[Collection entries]
-- ==== Sys2Proof/Machine/Dispatch.lean ====
section
/-! DEFINITION. The dispatch: one arm per instruction, each one call of its meaning (spec/30_encoding.md R57). -/

namespace Sys2Proof.Machine

/-- Execute an instruction on the state whose `PC` holds `fetch_pc + 2` (spec/40_engine_cycle.md R69). -/
def exec (i : Instr) (s : State) : Host.Outcome State Fault Refusal :=
  match i with
  | .cls => Sys2Proof.Machine.execCls s
  | .ret => Sys2Proof.Machine.execRet s
  | .jp nnn => Sys2Proof.Machine.execJp nnn s
  | .call nnn => Sys2Proof.Machine.execCall nnn s
  | .seImm x nn => Sys2Proof.Machine.execSeImm x nn s
  | .sneImm x nn => Sys2Proof.Machine.execSneImm x nn s
  | .seReg x y => Sys2Proof.Machine.execSeReg x y s
  | .ldImm x nn => Sys2Proof.Machine.execLdImm x nn s
  | .addImm x nn => Sys2Proof.Machine.execAddImm x nn s
  | .ldReg x y => Sys2Proof.Machine.execLdReg x y s
  | .orReg x y => Sys2Proof.Machine.execOrReg x y s
  | .andReg x y => Sys2Proof.Machine.execAndReg x y s
  | .xorReg x y => Sys2Proof.Machine.execXorReg x y s
  | .addReg x y => Sys2Proof.Machine.execAddReg x y s
  | .sub x y => Sys2Proof.Machine.execSub x y s
  | .shr x y => Sys2Proof.Machine.execShr x y s
  | .subn x y => Sys2Proof.Machine.execSubn x y s
  | .shl x y => Sys2Proof.Machine.execShl x y s
  | .sneReg x y => Sys2Proof.Machine.execSneReg x y s
  | .ldI nnn => Sys2Proof.Machine.execLdI nnn s
  | .jpV0 nnn => Sys2Proof.Machine.execJpV0 nnn s
  | .rnd x nn => Sys2Proof.Machine.execRnd x nn s
  | .drw x y n => Sys2Proof.Machine.execDrw x y n s
  | .skp x => Sys2Proof.Machine.execSkp x s
  | .sknp x => Sys2Proof.Machine.execSknp x s
  | .ldVxDt x => Sys2Proof.Machine.execLdVxDt x s
  | .ldVxK x => Sys2Proof.Machine.execLdVxK x s
  | .ldDtVx x => Sys2Proof.Machine.execLdDtVx x s
  | .ldStVx x => Sys2Proof.Machine.execLdStVx x s
  | .addI x => Sys2Proof.Machine.execAddI x s
  | .ldF x => Sys2Proof.Machine.execLdF x s
  | .ldB x => Sys2Proof.Machine.execLdB x s
  | .ldIVx x => Sys2Proof.Machine.execLdIVx x s
  | .ldVxI x => Sys2Proof.Machine.execLdVxI x s

end Sys2Proof.Machine
end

## Description of the task:
All the entries are to be set down exactly as they appear.

## Written solution:
-- ==== Sys2Proof/Machine/Dispatch.lean ====
section
/-! DEFINITION. The dispatch: one arm per instruction, each one call of its meaning (spec/30_encoding.md R57). -/

namespace Sys2Proof.Machine

/-- Execute an instruction on the state whose `PC` holds `fetch_pc + 2` (spec/40_engine_cycle.md R69). -/
def exec (i : Instr) (s : State) : Host.Outcome State Fault Refusal :=
  match i with
  | .cls => Sys2Proof.Machine.execCls s
  | .ret => Sys2Proof.Machine.execRet s
  | .jp nnn => Sys2Proof.Machine.execJp nnn s
  | .call nnn => Sys2Proof.Machine.execCall nnn s
  | .seImm x nn => Sys2Proof.Machine.execSeImm x nn s
  | .sneImm x nn => Sys2Proof.Machine.execSneImm x nn s
  | .seReg x y => Sys2Proof.Machine.execSeReg x y s
  | .ldImm x nn => Sys2Proof.Machine.execLdImm x nn s
  | .addImm x nn => Sys2Proof.Machine.execAddImm x nn s
  | .ldReg x y => Sys2Proof.Machine.execLdReg x y s
  | .orReg x y => Sys2Proof.Machine.execOrReg x y s
  | .andReg x y => Sys2Proof.Machine.execAndReg x y s
  | .xorReg x y => Sys2Proof.Machine.execXorReg x y s
  | .addReg x y => Sys2Proof.Machine.execAddReg x y s
  | .sub x y => Sys2Proof.Machine.execSub x y s
  | .shr x y => Sys2Proof.Machine.execShr x y s
  | .subn x y => Sys2Proof.Machine.execSubn x y s
  | .shl x y => Sys2Proof.Machine.execShl x y s
  | .sneReg x y => Sys2Proof.Machine.execSneReg x y s
  | .ldI nnn => Sys2Proof.Machine.execLdI nnn s
  | .jpV0 nnn => Sys2Proof.Machine.execJpV0 nnn s
  | .rnd x nn => Sys2Proof.Machine.execRnd x nn s
  | .drw x y n => Sys2Proof.Machine.execDrw x y n s
  | .skp x => Sys2Proof.Machine.execSkp x s
  | .sknp x => Sys2Proof.Machine.execSknp x s
  | .ldVxDt x => Sys2Proof.Machine.execLdVxDt x s
  | .ldVxK x => Sys2Proof.Machine.execLdVxK x s
  | .ldDtVx x => Sys2Proof.Machine.execLdDtVx x s
  | .ldStVx x => Sys2Proof.Machine.execLdStVx x s
  | .addI x => Sys2Proof.Machine.execAddI x s
  | .ldF x => Sys2Proof.Machine.execLdF x s
  | .ldB x => Sys2Proof.Machine.execLdB x s
  | .ldIVx x => Sys2Proof.Machine.execLdIVx x s
  | .ldVxI x => Sys2Proof.Machine.execLdVxI x s

end Sys2Proof.Machine
end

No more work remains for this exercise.